The first tool we are launching is a Web Proofs SDK that helps application developers incorporate Web Proofs into their applications.

What are Web Proofs?

Web Proofs are proofs of arbitrary data served to end users by any internet server. With Web Proofs, users can prove that an internet server (like Reddit or Venmo) has provided some data (like a user’s Reddit Karma history or Venmo balance) via a TLS connection between the user and the internet server.

In other words, data that comes from Uber, Amazon, financial institutions, attested sensors, e-mails, Spotify, or any other internet server — can be verified using Web Proofs, and application developers can use this data to build new kinds of applications.

Web Proofs expand the design space of interesting applications that can be built on the modern internet and provide data sovereignty and ownership for end users.

What applications can be built using Web Proofs?

Any application that wants to make use of internet data from another web source can use Web Proofs to make a richer application experience for their users.

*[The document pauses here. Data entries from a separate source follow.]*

-- ==== Sys2Proof/Machine/Rows.lean ====
section
/-! DEFINITION. The commands that arrive as lines of Traop: each is a line with its header, read and sent to this module's session
(R156, R157). What the line then does is said by `State.arrive` and, once it starts, by `State.perform`. -/

namespace Sys2Proof.Machine

/-- GET (R159). -/
def execGetPath (h : Hdr) (p : Path) (s : State) : Host.Outcome State Fault Refusal := .next (s.arrive h (.getPath p))

/-- SET (R159). -/
def execSetPath (h : Hdr) (p : Path) (tok : List Char) (s : State) : Host.Outcome State Fault Refusal :=
  .next (s.arrive h (.setPath p tok))

/-- SHOW (R161). -/
def execShowPath (h : Hdr) (p : Path) (s : State) : Host.Outcome State Fault Refusal := .next (s.arrive h (.showPath p))

/-- WATCH (R162). -/
def execWatchPath (h : Hdr) (p : Path) (a : WatchArg) (s : State) : Host.Outcome State Fault Refusal :=
  .next (s.arrive h (.watchPath p a))

/-- HELP (R585). -/
def execHelpPath (h : Hdr) (p : Option Path) (s : State) : Host.Outcome State Fault Refusal := .next (s.arrive h (.helpPath p))

/-- LOGIN_CHALLENGE (R172). -/
def execLoginChallenge (h : Hdr) (n : Int) (s : State) : Host.Outcome State Fault Refusal :=
  .next (s.arrive h (.loginChallenge n))

/-- LOGIN_RESPONSE (R172, R174). -/
def execLoginResponse (h : Hdr) (n : Int) (r : LoginIn) (s : State) : Host.Outcome State Fault Refusal :=
  .next (s.arrive h (.loginResponse n r))

/-- LOGIN_PIN (R176). -/
def execLoginPin (h : Hdr) (n : Int) (digits : List Char) (s : State) : Host.Outcome State Fault Refusal :=
  .next (s.arrive h (.loginPin n digits))

/-- LOGOUT (R171). -/
def execLogout (h : Hdr) (s : State) : Host.Outcome State Fault Refusal := .next (s.arrive h (.logout))

/-- ABORT (R183). -/
def execAbort (h : Hdr) (a : AbortArg) (s : State) : Host.Outcome State Fault Refusal := .next (s.arrive h (.abort a))

/-- CHAIN_FORMAT_SET (R199). -/
def execChainFormatSet (h : Hdr) (k : Key) (v : Val) (s : State) : Host.Outcome State Fault Refusal :=
  .next (s.arrive h (.setKey k v))

/-- DO_SYS_RUN (R109). -/
def execDoSysRun (h : Hdr) (s : State) : Host.Outcome State Fault Refusal := .next (s.arrive h (.sysRun))

/-- DO_SYS_STOP (R111). -/
def execDoSysStop (h : Hdr) (s : State) : Host.Outcome State Fault Refusal := .next (s.arrive h (.sysStop))

/-- DO_SYS_WATCH (R118). -/
def execDoSysWatch (h : Hdr) (s : State) : Host.Outcome State Fault Refusal := .next (s.arrive h (.sysWatch))

/-- DO_SYS_HALT (R122). -/
def execDoSysHalt (h : Hdr) (s : State) : Host.Outcome State Fault Refusal := .next (s.arrive h (.sysHalt))

/-- SHOW_SYS_HALT (R126). -/
def execShowSysHalt (h : Hdr) (s : State) : Host.Outcome State Fault Refusal := .next (s.arrive h (.showSysHalt))

/-- DO_SYS_RESTART (R127, R128). -/
def execDoSysRestart (h : Hdr) (r : RestartIn) (s : State) : Host.Outcome State Fault Refusal :=
  .next (s.arrive h (.sysRestart r))

/-- NV_CHECKPOINT_SET (R588). -/
def execNvCheckpointSet (h : Hdr) (k : Key) (v : Val) (s : State) : Host.Outcome State Fault Refusal :=
  .next (s.arrive h (.setKey k v))

/-- DO_NV_CHECKPOINT (R131). -/
def execDoNvCheckpoint (h : Hdr) (s : State) : Host.Outcome State Fault Refusal := .next (s.arrive h (.nvCheckpoint))

/-- DO_NV_SAVE (R131). -/
def execDoNvSave (h : Hdr) (s : State) : Host.Outcome State Fault Refusal := .next (s.arrive h (.nvSave))

/-- DO_NV_VERIFY (R136, R148). -/
def execDoNvVerify (h : VerifyIn) (s : State) : Host.Outcome State Fault Refusal :=
  .next (s.arrive h.hdr (.nvVerify h.bad))

/-- ISLAND_GATE_SET (R68). -/
def execIslandGateSet (h : Hdr) (k : Key) (v : Val) (s : State) : Host.Outcome State Fault Refusal :=
  .next (s.arrive h (.setKey k v))

/-- ENUM (R234). -/
def execEnumerate (h : Hdr) (n : Option Nat) (s : State) : Host.Outcome State Fault Refusal := .next (s.arrive h (.enumerate n))

/-- DO_TOWER_PROMOTE (R258). -/
def execDoTowerPromote (h : Hdr) (s : State) : Host.Outcome State Fault Refusal := .next (s.arrive h (.towerPromote))

/-- STREAM_RATE_SET (R288). -/
def execStreamRateSet (h : Hdr) (k : Key) (v : Val) (s : State) : Host.Outcome State Fault Refusal :=
  .next (s.arrive h (.setKey k v))

/-- LINK_HEADROOM_SET (R308). -/
def execLinkHeadroomSet (h : Hdr) (k : Key) (v : Val) (s : State) : Host.Outcome State Fault Refusal :=
  .next (s.arrive h (.setKey k v))

/-- FEED_TARGET_UNIT_SET (R313). -/
def execFeedTargetUnitSet (h : Hdr) (k : Key) (v : Val) (s : State) : Host.Outcome State Fault Refusal :=
  .next (s.arrive h (.setKey k v))

/-- FEED_CURRENT_SET (R310). -/
def execFeedCurrentSet (h : Hdr) (k : Key) (v : Val) (s : State) : Host.Outcome State Fault Refusal :=
  .next (s.arrive h (.setKey k v))

/-- CAPTURE_MARK_SET (R317). -/
def execCaptureMarkSet (h : Hdr) (k : Key) (v : Val) (s : State) : Host.Outcome State Fault Refusal :=
  .next (s.arrive h (.setKey k v))

/-- DO_FEED_PAUSE (R319). -/
def execDoFeedPause (h : Hdr) (s : State) : Host.Outcome State Fault Refusal := .next (s.arrive h (.feedPause))

/-- DO_FEED_RESUME (R319). -/
def execDoFeedResume (h : Hdr) (s : State) : Host.Outcome State Fault Refusal := .next (s.arrive h (.feedResume))

/-- LANTERN_STAGED_SET (R347). -/
def execLanternStagedSet (h : Hdr) (k : Key) (v : Val) (s : State) : Host.Outcome State Fault Refusal :=
  .next (s.arrive h (.setKey k v))

/-- DO_LANTERN_COMMIT (R348). -/
def execDoLanternCommit (h : Hdr) (s : State) : Host.Outcome State Fault Refusal := .next (s.arrive h (.lanternCommit))

/-- HEAD_EXPECT_TYPE_SET (R340). -/
def execHeadExpectTypeSet (h : Hdr) (k : Key) (v : Val) (s : State) : Host.Outcome State Fault Refusal :=
  .next (s.arrive h (.setKey k v))

/-- DO_SHADE_CALIBRATE (R356). -/
def execDoShadeCalibrate (h : Hdr) (s : State) : Host.Outcome State Fault Refusal := .next (s.arrive h (.shadeCalibrate))

/-- CLASS_STAGED_SET (R370). -/
def execClassStagedSet (h : Hdr) (k : Key) (v : Val) (s : State) : Host.Outcome State Fault Refusal :=
  .next (s.arrive h (.setKey k v))

/-- DO_CLASS_COMMIT (R370). -/
def execDoClassCommit (h : Hdr) (s : State) : Host.Outcome State Fault Refusal := .next (s.arrive h (.classCommit))

/-- DO_VALVE_TEST (R420). -/
def execDoValveTest (h : Hdr) (mm : Nat) (ms6 : Int) (s : State) : Host.Outcome State Fault Refusal :=
  .next (s.arrive h (.valveTest mm ms6))

/-- VALVE_SETTING_SET (R396). -/
def execValveSettingSet (h : Hdr) (k : Key) (v : Val) (s : State) : Host.Outcome State Fault Refusal :=
  .next (s.arrive h (.setKey k v))

/-- PEAK_SHARE_SET (R83). -/
def execPeakShareSet (h : Hdr) (k : Key) (v : Val) (s : State) : Host.Outcome State Fault Refusal :=
  .next (s.arrive h (.setKey k v))

/-- PEAK_BUDGET_SET (R93). -/
def execPeakBudgetSet (h : Hdr) (k : Key) (v : Val) (s : State) : Host.Outcome State Fault Refusal :=
  .next (s.arrive h (.setKey k v))

/-- DO_SEQ_NOW (R441). -/
def execDoSeqNow (h : Hdr) (e : Nat) (s : State) : Host.Outcome State Fault Refusal := .next (s.arrive h (.seqNow e))

/-- SEQ_STAGED_SET (R434). -/
def execSeqStagedSet (h : Hdr) (k : Key) (v : Val) (s : State) : Host.Outcome State Fault Refusal :=
  .next (s.arrive h (.setKey k v))

/-- DO_SEQ_COMMIT (R434). -/
def execDoSeqCommit (h : Hdr) (s : State) : Host.Outcome State Fault Refusal := .next (s.arrive h (.seqCommit))

/-- DO_CHECK_RUN (R445). -/
def execDoCheckRun (h : Hdr) (c : CheckKind) (s : State) : Host.Outcome State Fault Refusal := .next (s.arrive h (.checkRun c))

/-- CHECK_INTERVAL_SET (R446). -/
def execCheckIntervalSet (h : Hdr) (k : Key) (v : Val) (s : State) : Host.Outcome State Fault Refusal :=
  .next (s.arrive h (.setKey k v))

/-- LOOP_QUANTITY_SET (R458). -/
def execLoopQuantitySet (h : Hdr) (k : Key) (v : Val) (s : State) : Host.Outcome State Fault Refusal :=
  .next (s.arrive h (.setKey k v))

/-- DO_MEM_REKEY (R484). -/
def execDoMemRekey (h : Hdr) (n : Nat) (r : Region) (s : State) : Host.Outcome State Fault Refusal :=
  .next (s.arrive h (.memRekey n r))

/-- DO_TURRET_CREATE (R497). -/
def execDoTurretCreate (h : Hdr) (n : Int) (s : State) : Host.Outcome State Fault Refusal := .next (s.arrive h (.turretCreate n))

/-- DO_TURRET_CLAIM (R499). -/
def execDoTurretClaim (h : Hdr) (n : Nat) (key : List Byte) (s : State) : Host.Outcome State Fault Refusal :=
  .next (s.arrive h (.turretClaim n key))

/-- GET_KEY_NONCE (R502). -/
def execGetKeyNonce (h : Hdr) (s : State) : Host.Outcome State Fault Refusal := .next (s.arrive h (.getKeyNonce))

/-- DO_KEY_IMPORT (R502). -/
def execDoKeyImport (h : Hdr) (slot b : Int) (s : State) : Host.Outcome State Fault Refusal :=
  .next (s.arrive h (.keyImport slot b))

/-- DO_KEY_ERASE (R502). -/
def execDoKeyErase (h : Hdr) (slot : Int) (s : State) : Host.Outcome State Fault Refusal := .next (s.arrive h (.keyErase slot))

/-- DO_BLOB_WRITE (R507). -/
def execDoBlobWrite (h : Hdr) (b off : Int) (data : List Byte) (s : State) : Host.Outcome State Fault Refusal :=
  .next (s.arrive h (.blobWrite b off data))

/-- DO_BLOB_READ (R507). -/
def execDoBlobRead (h : Hdr) (b off len : Int) (s : State) : Host.Outcome State Fault Refusal :=
  .next (s.arrive h (.blobRead b off len))

/-- DO_BLOB_CLEAR (R507). -/
def execDoBlobClear (h : Hdr) (b : Int) (s : State) : Host.Outcome State Fault Refusal := .next (s.arrive h (.blobClear b))

/-- XRANGE_SET (R509). -/
def execXrangeSet (h : Hdr) (k : Key) (v : Val) (s : State) : Host.Outcome State Fault Refusal :=
  .next (s.arrive h (.setKey k v))

/-- ASSIGNMENT_SET (R510). -/
def execAssignmentSet (h : Hdr) (k : Key) (v : Val) (s : State) : Host.Outcome State Fault Refusal :=
  .next (s.arrive h (.setKey k v))

/-- DO_TURRET_REVOKE (R521). -/
def execDoTurretRevoke (h : Hdr) (n : Int) (s : State) : Host.Outcome State Fault Refusal := .next (s.arrive h (.turretRevoke n))

/-- DO_TURRET_RESTORE (R522). -/
def execDoTurretRestore (h : Hdr) (n : Int) (s : State) : Host.Outcome State Fault Refusal :=
  .next (s.arrive h (.turretRestore n))

/-- DO_TURRET_DESTROY (R523). -/
def execDoTurretDestroy (h : Hdr) (n : Int) (s : State) : Host.Outcome State Fault Refusal :=
  .next (s.arrive h (.turretDestroy n))

/-- DO_SYS_SEAL (R524). -/
def execDoSysSeal (h : Hdr) (b : Int) (s : State) : Host.Outcome State Fault Refusal := .next (s.arrive h (.sysSeal b))

/-- DO_SYS_UNSEAL (R525). -/
def execDoSysUnseal (h : Hdr) (s : State) : Host.Outcome State Fault Refusal := .next (s.arrive h (.sysUnseal))

/-- DO_STREAM_NEXT (R514). -/
def execDoStreamNext (h : Hdr) (n : Nat) (s : State) : Host.Outcome State Fault Refusal := .next (s.arrive h (.streamNext n))

/-- DO_DOME_DIG_HASH (R540). -/
def execDoDomeDigHash (h : Hdr) (alg : DigAlg) (k : Option Nat) (b off len : Int) (out : Option (Int × Int)) (s : State) :
    Host.Outcome State Fault Refusal :=
  .next (s.arrive h (.digHash alg k b off len out))

/-- DO_DOME_DIG_START (R540). -/
def execDoDomeDigStart (h : Hdr) (alg : DigAlg) (k : Option Nat) (s : State) : Host.Outcome State Fault Refusal :=
  .next (s.arrive h (.digStart alg k))

/-- DO_DOME_DIG_UPDATE (R540). -/
def execDoDomeDigUpdate (h : Hdr) (hd b off len : Int) (s : State) : Host.Outcome State Fault Refusal :=
  .next (s.arrive h (.digUpdate hd b off len))

/-- DO_DOME_DIG_FINAL (R540). -/
def execDoDomeDigFinal (h : Hdr) (hd : Int) (out : Option (Int × Int)) (s : State) : Host.Outcome State Fault Refusal :=
  .next (s.arrive h (.digFinal hd out))

/-- DO_DOME_DIG_DROP (R540). -/
def execDoDomeDigDrop (h : Hdr) (hd : Int) (s : State) : Host.Outcome State Fault Refusal := .next (s.arrive h (.digDrop hd))

/-- DO_DOME_DIG_TABLE (R542). -/
def execDoDomeDigTable (h : Hdr) (head slot : Nat) (s : State) : Host.Outcome State Fault Refusal :=
  .next (s.arrive h (.digTable head slot))

/-- DO_DOME_PKE_SIGN (R543). -/
def execDoDomePkeSign (h : Hdr) (k b : Int) (s : State) : Host.Outcome State Fault Refusal := .next (s.arrive h (.pkeSign k b))

/-- DO_DOME_PKE_VERIFY (R544). -/
def execDoDomePkeVerify (h : Hdr) (c : Curve) (b : Int) (s : State) : Host.Outcome State Fault Refusal :=
  .next (s.arrive h (.pkeVerify c b))

/-- DO_DOME_PKE_KEYGEN (R544). -/
def execDoDomePkeKeygen (h : Hdr) (c : Curve) (k : Int) (s : State) : Host.Outcome State Fault Refusal :=
  .next (s.arrive h (.pkeKeygen c k))

/-- DO_DOME_PKE_ECDH (R544). -/
def execDoDomePkeEcdh (h : Hdr) (k b : Int) (k2 : Option Int) (s : State) : Host.Outcome State Fault Refusal :=
  .next (s.arrive h (.pkeEcdh k b k2))

/-- DO_DOME_PKE_PUBLIC (R544). -/
def execDoDomePkePublic (h : Hdr) (k : Int) (s : State) : Host.Outcome State Fault Refusal := .next (s.arrive h (.pkePublic k))

/-- DO_DOME_PKE_DIAG (R554). -/
def execDoDomePkeDiag (h : Hdr) (b : Int) (s : State) : Host.Outcome State Fault Refusal := .next (s.arrive h (.pkeDiag b))

/-- DO_DOME_RNG_FILL (R556). -/
def execDoDomeRngFill (h : Hdr) (b off len : Int) (s : State) : Host.Outcome State Fault Refusal :=
  .next (s.arrive h (.rngFill b off len))

end Sys2Proof.Machine
end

Web Proofs can help applications bootstrap user identity and reputation on their own application using ‘borrowed’ data from other internet sources, and Web Proofs can enable more robust peer-to-peer interactions on the internet.

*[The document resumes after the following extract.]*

-- ==== Sys2Proof/Machine/Dispatch.lean ====
section
/-! DEFINITION. One arm for each command: the meaning it has, by name. -/

namespace Sys2Proof.Machine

Some specific examples of Web Proofs-enabled applications are:

  • Marketplaces with bootstrapped identity and reputation (think ‘modern Craigslist’, but with proofs of reputation, or proofs of prior positive interactions)
  • Sybil-resistance products, like reputation products built off of previously-silo’d internet data
  • Social applications that require users to share a commonality, like being employees at a certain company, or mutual purchasers of a certain product online
  • More expressive oracles, like weather oracles, sports scores oracles, and stock market pricing oracles
  • Gray markets, like video game marketplaces and secondary ticketing marketplaces

What are the trust assumptions that the Pluto SDK introduces?

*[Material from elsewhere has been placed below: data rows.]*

-- ==== Sys2Proof/Certificates/Slice0/Obligations.lean ====
section
/-! DEFINITION. The statements about the block. A statement about a command names the parts of the state that it may change and
says that every other part is as before; what a part holds is said in the words of the rules that the statement cites. -/

open Sys2Proof Sys2Proof.Machine

/-! ## The block as a whole -/

/-- A step takes the command at the front of the queue and runs it on the state with the queue's rest. -/
def Obligations.StepRunsFront : Prop :=
  ∀ (c : Instr) (rest : List Instr) (s : State), step { s with pending := c :: rest } = exec c { s with pending := rest }

/-- With no command waiting the block idles (log entry 8, the model's choice): in OFF, and once the hold-up has run out, nothing changes;
else the tick ends, the count advances by the ticks of one idle step, and the Lantern and the links do what that tick brings; a step that
would wrap the count is a fault. The end of a tick in which nothing was decided, aborted, accepted or filed, and of whose module nothing
has changed that its tower is told, changes nothing. What the model chose for it: log entries 8, 111. -/
def Obligations.IdleStep : Prop :=
  (∀ s : State, s.pending = [] →
    ((s.sys.state = .off ∨ s.pwr.logicOn = false) → step s = .next s) ∧
    (s.sys.state ≠ .off → s.pwr.logicOn = true → ∀ u : State, u = s.endTick →
      (u.sys.state ≠ .watch → u.tower.slew = 0 → u.sys.tick + 1 < 2 ^ 64 → ∃ t, step s = .next t ∧ t.sys.tick = u.sys.tick + 1 ∧
        t = (State.lanternTick { u with sys := { u.sys with tick := u.sys.tick + 1 } }).linkTick) ∧
      (u.sys.state = .watch → u.sys.tick + 3052 < 2 ^ 64 → ∃ n f, (n = 3051 ∨ n = 3052) ∧ ∃ t, step s = .next t ∧
        t.sys.tick = u.sys.tick + n ∧
        t = (State.lanternTick { u with sys := { u.sys with tick := u.sys.tick + n, crystal := f } }).linkTick) ∧
      (u.sys.state ≠ .watch → u.tower.slew ≠ 0 → u.sys.tick + 2 < 2 ^ 64 → ∃ n k d, n ≤ 2 ∧ ∃ t, step s = .next t ∧
        t.sys.tick = u.sys.tick + n ∧ t = (State.lanternTick { u with
          sys := { u.sys with tick := u.sys.tick + n }, tower := { u.tower with slewPhase := k, slew := d } }).linkTick) ∧
      (u.sys.state ≠ .watch → u.tower.slew = 0 → 2 ^ 64 ≤ u.sys.tick + 1 → step s = .fault .tickWrap))) ∧
  (∀ s : State, s.track.deciding = [] → s.sys.aborts = [] → s.dome.queue = [] → s.dome.jobs = [] → s.ledger.reqs = [] →
    s.tower.told = some { s.ownTmgmt with reached := [] } → s.endTick = s)

/-- In WATCH the count advances from the 32.768 kHz crystal (R75): 128 idle steps, which stand for 128 of its cycles, add exactly 390 625
ticks of 10 ns, and leave the fraction as it was. -/
def Obligations.WatchKeepsTime : Prop :=
  ∀ s : State, s.sys.state = .watch → s.sys.crystal < 128 →
    (s.ticksOn 128).sys = { s.sys with tick := s.sys.tick + 390625 } ∧ (s.ticksOn 128).tower = s.tower

/-- The count never steps back, whatever correction is under way (R74, R250). -/
def Obligations.CountNeverFalls : Prop :=
  ∀ (n : Nat) (s : State), s.sys.tick ≤ (s.ticksOn n).sys.tick

/-- The memory is canonical at reset. What the model chose for it: log entries 6, 9. -/
def Obligations.ResetMemoryOk : Prop := State.reset.memoryOk

/-- Every step keeps the memory in its canonical form: its addresses rise and no listed byte is what an unlisted one reads as. What the
model chose for it: log entries 8, 9. -/
def Obligations.StepKeepsMemory : Prop :=
 ∀ s t : State, s.memoryOk → step s = .next t → t.memoryOk

/-- Every command completes in every state, and none touches the queue: a step leaves exactly the queue's rest. What the model chose for
it: log entry 1. -/
def Obligations.CommandsLeaveTheQueue : Prop :=
  (∀ (c : Instr) (s : State), ∃ t, exec c s = .next t ∧ t.pending = s.pending) ∧
  (∀ (c : Instr) (rest : List Instr) (s : State), s.pending = c :: rest → ∃ t, step s = .next t ∧ t.pending = rest)

/-- The module as it leaves the factory: OFF in Open mode (R9), a valid epoch record of 0 and a valid key store in which turret 0 is
CREATED and no other turret exists (R145, R505), every other record lost, the block with no supply, and nothing waiting. What the model
chose for it: log entry 6. -/
def Obligations.ResetState : Prop :=
  State.reset.sys.state = .off ∧ State.reset.sys.mode = .opn ∧ State.reset.pwr.l24Valid = false ∧ State.reset.tower.addr = 0 ∧
  State.reset.heldEpoch = some 0 ∧ (State.reset.getTurret 0).state = .created ∧
  (∀ n, n ≠ 0 → (State.reset.getTurret n).state = .absent) ∧
  (∀ k, State.reset.val k = k.dflt) ∧ State.reset.ram = [] ∧ State.reset.pending = []

/-! ## Power, halt and START -/

/-- L24 rising out of OFF starts the module with a count of 0 (R102), with the records, the mode and the mesh as they were and all that no
record holds gone; on a module that still runs it changes the supply's own bits and lets a sound loop carry its current again, and nothing
else, so a latched halt stays (R54). Its removal leaves OFF with the address, the halt, the last halt and every session gone (R130), and
at most the mode, what flash holds, the mesh, CSIN and the heads plugged in kept. A flash record survives with its slots as they stood,
but for the lockouts that `keystore` holds as times. What the model chose for it: log entries 6, 44, 89. -/
def Obligations.L24ComesAndGoes : Prop :=
  (∀ (a p : Bool) (s : State), s.sys.state = .off → ∃ t, exec (.l24Valid a p) s = .next t ∧
    t.sys.state = .start ∧ t.sys.tick = 0 ∧ t.sys.mode = s.sys.mode ∧ t.sys.halt = none ∧
    t.pwr.l24Valid = true ∧ t.pwr.logicOn = true ∧ t.pwr.holdCharged = false ∧ t.pwr.above19 = a ∧ t.pwr.p24Low = p ∧
    t.pwr.meshBroken = s.pwr.meshBroken ∧ t.nv.recs = s.nv.recs ∧ t.nv.running = none ∧ t.cfg = [] ∧
    t.ram = s.ram.flash ∧ t.turrets = [] ∧ t.jobs = [] ∧ t.serial = s.serial ∧ t.pending = s.pending) ∧
  (∀ (a p : Bool) (s : State), s.sys.state ≠ .off →
    ∃ t, exec (.l24Valid a p) s = .next t ∧ t = { s with
      pwr := { s.pwr with l24Valid := true, above19 := a, logicOn := true, lostAt := none, csout := true }, loops := t.loops } ∧
    (∀ n, t.getLoop n = if n = 1 ∨ n = 2 then { s.getLoop n with off := decide ((s.getLoop n).state = .fault) } else s.getLoop n)) ∧
  (∀ s : State, ∃ t, exec .l24Removed s = .next t ∧
    t = { State.reset with pwr := t.pwr, sys := t.sys, nv := t.nv, heads := t.heads, turrets := [],
                             ram := s.ram.flash, mem := { flashGens := s.mem.flashGens }, pending := s.pending } ∧
    t.pwr = { meshBroken := s.pwr.meshBroken, csin := s.pwr.csin } ∧ t.sys.state = .off ∧ t.sys.mode = s.sys.mode ∧
    t.sys.halt = none ∧ t.sys.lastHalt = none ∧ t.tower.addr = 0 ∧
    (∀ x, (t.getHead x).state = .absent) ∧
    (s.nv.running = none → s.nv.erasing = none → ∀ r, r ≠ .keystore → t.getRec r = s.getRec r))

/-- What the supplies report (R24, R25, R26, R50, R51, R52, R64, R82): the hold-up and the flash level let held grants go on; the hold-up
carries the logic for 12 ms at least, and once it has run out the loops conduct no more than 1.0 mA (R64); L24 above 32 V and P24 above 30
V are told to the Keep; P24 low is held, and told once while the module serves; P24 back is told where that was, and lets held grants go
on; above 33.0 V the P24 switch opens and P24 counts as low. A junction reading up to 125 °C is held; above 115 °C the module is hot until
a reading below 110 °C, which the Keep hears of, but in WATCH only once the module wakes (R571, R583). What the model chose for it: log
entries 59, 61, 85, 89, 93. -/
def Obligations.SuppliesReport : Prop :=
  (∀ s : State, s.pwr.l24Valid = true →
    exec .holdupCharged s = .next (s.onPwr fun p => { p with holdCharged := true }).grantNext) ∧
  (∀ (s : State) (l : Tick), s.pwr.l24Valid = false → s.pwr.logicOn = true → s.pwr.lostAt = some l → l + 12 * msTicks ≤ s.sys.tick →
    exec .holdupExhausted s = .next ((s.onPwr fun p => { p with logicOn := false }).flashCollapse).loopsOff) ∧
  (∀ (s : State) (l : Tick), s.pwr.lostAt = some l → s.sys.tick < l + 12 * msTicks → exec .holdupExhausted s = .next s) ∧
  (∀ (s : State) (n : Nat), n = 1 ∨ n = 2 → ((s.loopsOff).getLoop n).off = true) ∧
  (∀ (a : Bool) (s : State), s.pwr.l24Valid = true →
    exec (.l24FlashLevel a) s =
      .next (if a then (s.onPwr fun p => { p with above19 := a }).grantNext else s.onPwr fun p => { p with above19 := a })) ∧
  (∀ s : State, s.pwr.l24Valid = true → ∃ t, exec .l24High s = .next t ∧
    t = { s with pwr := { s.pwr with l24High := true }, sess := t.sess } ∧ t.told s .keep "pwr" "l24-high" []) ∧
  (∀ s : State, s.pwr.p24Low = false → ∃ t, exec .p24Low s = .next t ∧
    t = { s with pwr := t.pwr, sys := { s.sys with free := s.sys.free + 1 }, sess := t.sess } ∧
    t.pwr = { s.pwr with p24Low := true, p24Absent := Config.p24Absent s.sys.free, p24Told := t.pwr.p24Told, vcom := t.pwr.vcom } ∧
    (∀ b, b < 2 → t.vcomClosed b =
      (s.serving && !s.pwr.p24Open && !Config.p24Absent s.sys.free && !SMap.look false s.pwr.shortReturn b)) ∧
    (s.serving = true → t.pwr.p24Told = true ∧ t.told s .keep "pwr" "p24-low" []) ∧
    (s.serving = false → t.pwr.p24Told = s.pwr.p24Told ∧ t.sess = s.sess)) ∧
  (∀ s : State, s.pwr.p24Low = true → s.pwr.p24Open = false →
    exec .p24Ok s = .next (let t := (s.onPwr fun p => { p with p24Low := false, p24Told := false, p24Absent := false }).setVcom;
      (if s.pwr.p24Told then t.emit .keep "pwr" "p24-ok" [] else t).grantNext)) ∧
  (∀ s : State, ∃ t, exec (.p24High false) s = .next t ∧ t = { s with pwr := { s.pwr with p24High := true }, sess := t.sess } ∧
    t.told s .keep "pwr" "p24-high" []) ∧
  (∀ s : State, ∃ t, exec (.p24High true) s = .next t ∧
    t = { s with pwr := t.pwr, sys := { s.sys with free := t.sys.free }, sess := t.sess } ∧
    t.pwr.p24High = true ∧ t.pwr.p24Open = true ∧ t.pwr.p24Low = true ∧ t.vcomClosed 0 = false ∧ t.vcomClosed 1 = false) ∧
  (∀ s : State, ∃ t, exec .p24OvervoltageClear s = .next t ∧ t = { s with pwr := t.pwr } ∧
    t.pwr.p24High = false ∧ t.pwr.p24Open = false ∧ t.pwr.p24Low = s.pwr.p24Low) ∧
  (∀ (x : Int) (s : State), s.sys.state ≠ .off → s.pwr.logicOn = true → x ≤ 125000 →
      ∃ t, exec (.junctionReading x) s = .next t ∧
        t = { s with pwr := { s.pwr with junction := x, hot := t.pwr.hot, hotWaits := t.pwr.hotWaits }, sess := t.sess } ∧
        (t.pwr.hot = true ↔ 115000 < x ∨ (s.pwr.hot = true ∧ 110000 ≤ x)) ∧
        (s.sys.state ≠ .watch → 115000 < x → s.pwr.hot = false → t.told s .keep "sys" "hot" []) ∧
        (s.sys.state ≠ .watch → x < 110000 → s.pwr.hot = true → t.told s .keep "sys" "hot-ok" []) ∧
        (t.pwr.hot = s.pwr.hot ∨ s.sys.state = .watch → t.sess = s.sess) ∧
        t.pwr.hotWaits = s.pwr.hotWaits ++ (if s.sys.state = .watch ∧ t.pwr.hot ≠ s.pwr.hot then [t.pwr.hot] else []))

Please refer to the Trust Assumptions page in our documentation for a detailed list of trust assumptions that the first versions of the Pluto SDK will rely on.

We want to be clear that our number one objective is to create useful infrastructure for developers, and we believe that credibly-neutral and censorship-resistant infrastructure is an absolute necessity for application developers. We share our trust assumptions publicly in an attempt to demonstrate intellectual honesty and commitment to the shared values of this industry.

Who is building Pluto?

Pluto is built by a small team of engineers and operators from places like Stripe, Aztec, Y Combinator, Hubspot, and Uber. You can see more about our team on the About page of the Pluto website.

We’ve built products in crypto for the past several years, and we understand the pain points developers face when building applications that use advanced applied cryptography. We spent years getting (and staying) up-to-speed with the latest developments in the space. Now, we’re building a company to help developers build the next generation of modern applications.

We’re backed by some of the most thoughtful, experienced investors in crypto, including Geometry, Nascent, Variant, Figment Capital, and Robot Ventures.

Why are you building this?

We believe the current internet is broken, and we believe developers hold the key to the future. We are building cryptographic tools to place in the hands of developers, so that together, we can build a better internet.

Web Proofs let users retrieve their own personal data from servers and generate proofs over their own data in a more privacy-preserving, censorship-resistant way. Web Proofs are a first step towards building a better internet for end users.

You can read more about our company mission in our Introducing Pluto blog post.

How does the Web Proofs SDK work?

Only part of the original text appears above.